Session 5

Pulling data from scientific databases

medium

USE 0 - 15 min

Query PubMed with natural language — no credentials needed

1 Go to Downloads (curriculum.32dots.de/share) and download 'Session 5 — Pulling data from scientific databases'.
2 In n8n: ⋯ → Import from file. Open the chat panel.
3 Type: 'Find papers about CRISPR base editing from 2024'.
4 Wait for the response — the workflow makes two API calls before the AI answers.
5 Type: 'What are the main limitations mentioned in those papers?'
6 Type: 'Find me papers about mRNA vaccine immunogenicity'. Note: a new search runs.
7 Look at the execution log on the right — click each node to see its output at each stage.

✓

You see AI-summarised paper lists for both queries.
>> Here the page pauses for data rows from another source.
theorem Inv.checkStep_inv {s : State} (hs : Inv s) (hp : s.seq.phase = .check) : Inv (checkStep s) := by
  have hni : s.seq.phase ≠ .idle := by rw [hp]; decide
  have hbusy := hs.busy_of hni
  have hq := hs.staged (by rw [hp]; rfl)
  have hcmd := hs.command
  rw [hp] at hcmd
  have hhl := hs.hl_later hni (by rw [hp]; decide) (by rw [hp]; decide)
  have hhv := hs.notHv hni (by rw [hp]; decide)
  rw [checkStep]
  split
  · exact hs.raise _ (by decide) (by rw [hp]; simpa [canEndWith] using hcmd) (fun _ => hq)
  · next hle =>
    apply nextRecv_inv
    have hle' : s.h.totLen.toNat ≤ s.maxbody.toNat := by simpa [BitVec.lt_def] using hle
    have hl := hs.lengths
    have hmb := hs.maxbody_le
    exact {
      maxbody_le := hs.maxbody_le
      valLen_le := by show s.h.valLen.toNat ≤ _; omega
      mem_wf := by intro b; cases b <;> first | exact hs.mem_wf .hdr | exact Mem.wf_nil
      mem_bound := by intro b; cases b <;> first | exact hs.mem_bound .hdr | (intro x hx; cases hx)
      magic := hs.magic
      lengths := hs.lengths
      busy := hbusy
      done := hs.not_done hbusy
      hl := hhl
      hv := hhv
      fok := hs.fok_phase (.inl hp)
      dead := hs.alive hbusy (passes_check_stream hcmd)
      txq := hq
      cmd := hcmd
      err_cmd := hs.err_cmd
      err_none := hs.err_busy hbusy
      err_info := hs.err_info (hs.err_busy hbusy)
      err_table := hs.err_table
      sticky_zero := hs.sticky_zero
      hdr := hs.hl_defined hhl
      allocated := ⟨rfl, rfl, rfl⟩
      before := by intro c hc hcl; exfalso; revert hc hcl; cases c <;> decide }

theorem Inv.encodeStep_inv {s : State} (hs : Inv s) (hp : s.seq.phase = .encode) : Inv (encodeStep s) := by
  have hni : s.seq.phase ≠ .idle := by rw [hp]; decide
  have hbusy := hs.busy_of hni
  have hq := hs.staged (by rw [hp]; rfl)
  have he : encodedHeader (magicOf s.cmdreg) s = Mem.ofBytes 0 (headerBytes (magicOf s.cmdreg) s) :=
    encodedHeader_eq _ _ (magicOf_cases _)
  have hL := headerBytes_length (magicOf s.cmdreg) s
  have hw : Mem.wf (encodedHeader (magicOf s.cmdreg) s) := by rw [he]; exact Mem.wf_ofBytes _ _
  have hbd : ∀ x ∈ encodedHeader (magicOf s.cmdreg) s, x.1 < 24 := by
    rw [he]; intro x hx; have := Mem.mem_ofBytes hx; omega
  have hdef : Mem.definedTo Config.headerLen (encodedHeader (magicOf s.cmdreg) s) := by
    rw [he]; exact Mem.definedTo_ofBytes (by rw [hL]; exact Nat.le_refl _)
  rw [encodeStep]
  clear he
  generalize encodedHeader (magicOf s.cmdreg) s = m at hw hbd hdef ⊢
  simp only
  split
  · next ht =>
    refine Inv.enter_inv hs hni hq rfl hs.magic hs.lengths rfl rfl rfl (.inl rfl) (by rw [hp]; rfl) ?_
      hw hbd rfl hdef hbusy (hs.not_done hbusy) rfl (.inr (.inr rfl)) rfl ?_
    · intro c hc; cases c <;> first | exact absurd rfl hc | exact ⟨rfl, rfl⟩
    · show passesThrough s.cmdreg .hdrTx = true
      simpa [isTransmit, passesThrough] using ht
  · refine Inv.finish_inv hs hni hq rfl hs.magic hs.lengths rfl rfl rfl rfl (by rw [hp]; rfl) ?_ hw hbd rfl hdef
    intro c hc; cases c <;> first | exact absurd rfl hc | exact ⟨rfl, rfl⟩

/-- From one transmit phase to another, or within one. -/
theorem Inv.tx_inv {s : State} (hs : Inv s) (q : List Byte) (e : Env) (sq : Seq) (hp : isTx s.seq.phase = true) (hp' : isTx sq.phase = true)
    (hc : match movedBuffer sq.phase with | some b => sq.cnt.toNat < Buffers.len b s.buf | none => sq.cnt = 0) :
    Inv (((s.setTxq q).setEnv e).setSeq sq) := by
  have hni : s.seq.phase ≠ .idle := by intro h; rw [h] at hp; cases hp
  have hni' : sq.phase ≠ .idle := by intro h; rw [h] at hp'; cases hp'
  have hbusy := hs.busy_of hni
  have hcmd := hs.command
  have hhl := hs.hl_later hni (by intro h; rw [h] at hp; cases hp) (by intro h; rw [h] at hp; cases hp)
  have hhv := hs.notHv hni (by intro h; rw [h] at hp; cases hp)
  have hfr : isFrameRx s.seq.phase = false := by revert hp; cases s.seq.phase <;> decide
  have hfr' : isFrameRx sq.phase = false := by revert hp'; cases sq.phase <;> decide
  exact { hs with
    busy_iff := by simp [hbusy, hni']
    count := hc
    staged := by intro h; rw [show isTx sq.phase = false from h] at hp'; cases hp'
    command := by
      show passesThrough s.cmdreg sq.phase = true
      revert hcmd hp hp'
      cases s.seq.phase <;> cases sq.phase <;> simp [isTx, passesThrough]
    hl_hdrRx := by intro h; rw [show sq.phase = _ from h] at hp'; cases hp'
    hl_later := fun _ _ _ => hhl
    hv_phase := by intro h; rw [show s.flags.hv = true from h] at hhv; cases hhv
    fok_phase := by
      intro h
      rcases h with h | h
      · rw [show sq.phase = _ from h] at hp'; cases hp'
      · rw [show isFrameRx sq.phase = true from h] at hfr'; cases hfr'
    complete := fun h _ => hs.complete h hfr
    allocated := by intro h; rw [show isFrameRx sq.phase = true from h] at hfr'; cases hfr'
    received := by intro b h; rw [show sq.phase = _ from h] at hp'; cases b <;> cases hp'
    earlier := by intro b c h; rw [show sq.phase = _ from h] at hp'; cases b <;> cases hp' }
You can explain what each node in the execution log produced.

UNDERSTAND 15 - 60 min

The two-step PubMed API pattern

Key concept

Scientific databases are not magic — they are REST APIs returning structured data. The pattern is always: search → get IDs → fetch details → extract fields. Once you know this pattern, connecting to UniProt, ChEMBL, or Semantic Scholar is identical.

?What is the NCBI rate limit for unauthenticated API calls? Where in the workflow would you add a delay to avoid hitting it?
?Change retmax=5 to retmax=20 in the Build Search URL Code node. What happens to response quality vs. cost?
?UniProt also has a REST API. What would the esearch-equivalent URL look like to find all human proteins involved in apoptosis?

BUILD 60 - 90 min

Extend to a second database

Your task

After the AI answer, add a Semantic Scholar API call to retrieve citation counts for the top papers, and include that data in the response.

1 Note the PMIDs in the Extract IDs node output.
2 After the Fetch Abstracts node, add an HTTP Request: GET https://api.semanticscholar.org/graph/v1/paper/PMID:{pmid}?fields=citationCount
3 For simplicity, do this for just the first PMID (use $json.ids.split(',')[0]).
4 Add a Set node: citationCount = $json.citationCount, pmid = $json.paperId.
5 Update the Prepare Context Set node to include the citation count.
6 Update the AI system prompt to mention citation counts in the summary.
7 Test: does the AI now include citation data in its response?

Deliverable

Screenshot of a workflow run that includes citation count data in the AI's response.

Self-check · tick before you mark done

I can explain the two-step PubMed pattern: esearch for IDs, efetch for content.
I understand why the session key requires the full $('When chat message received') expression.
I connected to a second scientific API and included its data in the output.

✎Your workflow runs a fresh PubMed query on every message. What would you need to change to cache results — so repeat queries for the same topic don't burn rate limits?